Она зажмурилась, надеялась, что откроет глаза и не увидит никого или совсем другое. Другого. Ну парень и парень, обычный самый, курит или болтает по телефону.
Подойти, убедиться или лучше убежать?
Кто-то прошёл рядом, легонько задел, или сумкой, или рукой. А у Киры ноги дрожат и глаза закрыты. Глупо!
Веки дрогнули, разомкнулись, и опять глаза поймали чужой поворот, но на этот раз не спрятались, взгляд не метнулся торопливо в сторону, застыл.
– О, Кирюха! Здорóво!
Семёнов. Действительно по телефону болтал, но уже закончил, мазнул пальцем по экрану, засунул мобильник в карман, стянул с головы капюшон и шагнул навстречу.
– Давно не виделись. Ты где пропадала столько времени?
– Болела, – Кира сказала первое, что пришло в голову.
Не правду же!
– Чем таким? Что долго.
Семёнов смотрел с любопытством, скорее даже, рассматривал, и неуютно становилось, хотелось спрятаться от его заинтересованного взгляда.
– А ты что здесь делаешь? – чтобы не отвечать ему, сменила тему Кира. – Ваш же факультет в другом здании. Машку ждёшь? – предположила на и сразу подумала: уйти надо быстрее, чтобы опять не влезть в чужие отношения.
– Хм, Машку! – Семёнов усмехнулся. – Она же зимой перевелась. Поближе к дому. А вообще, мы с ней ещё осенью разбежались. Сразу после каникул. – Он скорчил потешную физиономию и с пафосом добавил: – Чувства не выдержали испытания разлукой. – И опять уставился на Киру. – Ты какая-то не такая.
– В смысле?
– Ну-у, не знаю. Или я просто подзабыл.
– Наверное.
У Семёнова выражение на лице, будто он в сомнениях. Например, в таких: сказать – не сказать, сделать – не сделать. Но Кире совсем неинтересны его душевные метания.
– Ну ладно, пока.
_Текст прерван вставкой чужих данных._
-- ==== Sys2Proof/Laws/Frames.lean ====
section
/-! SUPPORT. The frame of each shared operation: the records and fields that it leaves as they stand. -/

namespace Sys2Proof.Machine

/-- `State.setEntry` leaves these records and fields as they stand. -/
@[simp] theorem State.setEntry_frame (s k e) :
    (State.setEntry s k e).pending = s.pending ∧ (State.setEntry s k e).timebase = s.timebase ∧
    (State.setEntry s k e).pins = s.pins ∧ (State.setEntry s k e).spine = s.spine ∧
    (State.setEntry s k e).cycle = s.cycle ∧ (State.setEntry s k e).link = s.link ∧
    (State.setEntry s k e).pose = s.pose ∧ (State.setEntry s k e).env = s.env ∧ (State.setEntry s k e).gate = s.gate ∧
    (State.setEntry s k e).stop = s.stop ∧ (State.setEntry s k e).lens = s.lens ∧
    (State.setEntry s k e).store = s.store ∧ (State.setEntry s k e).recorder = s.recorder ∧
    (State.setEntry s k e).player = s.player ∧ (State.setEntry s k e).cues = s.cues ∧
    (State.setEntry s k e).mgmt = s.mgmt ∧ (State.setEntry s k e).notices.config = s.notices.config := by
  unfold State.setEntry
  simp

/-- `sendNotice` leaves these records and fields as they stand. -/
@[simp] theorem sendNotice_frame (k s) :
    (sendNotice k s).pending = s.pending ∧ (sendNotice k s).timebase = s.timebase ∧ (sendNotice k s).pins = s.pins ∧
    (sendNotice k s).spine.receivingU = s.spine.receivingU ∧ (sendNotice k s).spine.receivingD = s.spine.receivingD ∧
    (sendNotice k s).cycle = s.cycle ∧ (sendNotice k s).link = s.link ∧ (sendNotice k s).pose = s.pose ∧
    (sendNotice k s).env = s.env ∧ (sendNotice k s).gate = s.gate ∧ (sendNotice k s).stop = s.stop ∧
    (sendNotice k s).lens = s.lens ∧ (sendNotice k s).store = s.store ∧ (sendNotice k s).recorder = s.recorder ∧
    (sendNotice k s).player = s.player ∧ (sendNotice k s).cues = s.cues ∧ (sendNotice k s).mgmt = s.mgmt ∧
    (sendNotice k s).notices.config = s.notices.config := by
  unfold sendNotice
  simp

/-- `takeU` leaves these records and fields as they stand. -/
@[simp] theorem takeU_frame (s) :
    (takeU s).pending = s.pending ∧ (takeU s).timebase = s.timebase ∧ (takeU s).pins = s.pins ∧
    (takeU s).spine.receivingU = s.spine.receivingU ∧ (takeU s).spine.receivingD = s.spine.receivingD ∧
    (takeU s).cycle = s.cycle ∧ (takeU s).link = s.link ∧ (takeU s).pose = s.pose ∧ (takeU s).env = s.env ∧
    (takeU s).gate = s.gate ∧ (takeU s).stop = s.stop ∧ (takeU s).lens = s.lens ∧ (takeU s).store = s.store ∧
    (takeU s).recorder = s.recorder ∧ (takeU s).player = s.player ∧ (takeU s).cues = s.cues ∧
    (takeU s).mgmt.requests = s.mgmt.requests ∧ (takeU s).mgmt.erasing = s.mgmt.erasing ∧
    (takeU s).mgmt.reset = s.mgmt.reset ∧ (takeU s).mgmt.drops = s.mgmt.drops ∧
    (takeU s).mgmt.locked = s.mgmt.locked ∧ (takeU s).notices.config = s.notices.config := by
  unfold takeU
  repeat' split
  all_goals simp

/-- `opportunityU` leaves these records and fields as they stand. -/
@[simp] theorem opportunityU_frame (s) :
    (opportunityU s).pending = s.pending ∧ (opportunityU s).timebase = s.timebase ∧ (opportunityU s).pins = s.pins ∧
    (opportunityU s).spine.receivingU = s.spine.receivingU ∧ (opportunityU s).spine.receivingD = s.spine.receivingD ∧
    (opportunityU s).cycle = s.cycle ∧ (opportunityU s).link = s.link ∧ (opportunityU s).pose = s.pose ∧
    (opportunityU s).env = s.env ∧ (opportunityU s).gate = s.gate ∧ (opportunityU s).stop = s.stop ∧
    (opportunityU s).lens = s.lens ∧ (opportunityU s).store = s.store ∧ (opportunityU s).recorder = s.recorder ∧
    (opportunityU s).player = s.player ∧ (opportunityU s).cues = s.cues ∧
    (opportunityU s).mgmt.requests = s.mgmt.requests ∧ (opportunityU s).mgmt.erasing = s.mgmt.erasing ∧
    (opportunityU s).mgmt.reset = s.mgmt.reset ∧ (opportunityU s).mgmt.drops = s.mgmt.drops ∧
    (opportunityU s).mgmt.locked = s.mgmt.locked ∧ (opportunityU s).notices.config = s.notices.config := by
  unfold opportunityU
  split <;> simp

/-- `noteOccurrence` leaves these records and fields as they stand. -/
@[simp] theorem noteOccurrence_frame (k d s) :
    (noteOccurrence k d s).pending = s.pending ∧ (noteOccurrence k d s).timebase = s.timebase ∧
    (noteOccurrence k d s).pins = s.pins ∧ (noteOccurrence k d s).spine.receivingU = s.spine.receivingU ∧
    (noteOccurrence k d s).spine.receivingD = s.spine.receivingD ∧ (noteOccurrence k d s).cycle = s.cycle ∧
    (noteOccurrence k d s).link = s.link ∧ (noteOccurrence k d s).pose = s.pose ∧ (noteOccurrence k d s).env = s.env ∧
    (noteOccurrence k d s).gate = s.gate ∧ (noteOccurrence k d s).stop = s.stop ∧
    (noteOccurrence k d s).lens = s.lens ∧ (noteOccurrence k d s).store = s.store ∧
    (noteOccurrence k d s).recorder = s.recorder ∧ (noteOccurrence k d s).player = s.player ∧
    (noteOccurrence k d s).cues = s.cues ∧ (noteOccurrence k d s).mgmt.requests = s.mgmt.requests ∧
    (noteOccurrence k d s).mgmt.erasing = s.mgmt.erasing ∧ (noteOccurrence k d s).mgmt.reset = s.mgmt.reset ∧
    (noteOccurrence k d s).mgmt.drops = s.mgmt.drops ∧ (noteOccurrence k d s).mgmt.locked = s.mgmt.locked ∧
    (noteOccurrence k d s).notices.config = s.notices.config := by
  unfold noteOccurrence
  simp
Я пойду.
– Кир! Если бы я не с Машкой первой познакомился…
– Мне правда пора, – она не собирается выслушивать эти несвоевременные признания. – Время поджимает.
Семёнов, ты тоже в прошлом. Кира же твёрдо решила, отодвинуть назад всё, что случилось, если получится, забыть.
Сколько уже раз она начинала новую жизнь? Сколько уже раз представляла? Как переворачивает очередную страницу, и вот перед ней лист, идеально чистый. Пиши, что хочешь, не оглядываясь, создавай с ноля. Но постепенно сквозь свежие строчки, сквозь нетронутую белизну проступали знакомые образы. Миражи, нарисованные памятью. Заманивали, притягивали, обещали.
Но ведь обманут же. Опять обманут.
Возвращаясь домой вечером, уже темнеть начало, Кира заметила между домами человеческую фигуру. Не очень-то чёткую – далековато – да ещё в плаще, длинном, широком, неопределяемого блёклого цвета. И почему обратила внимания?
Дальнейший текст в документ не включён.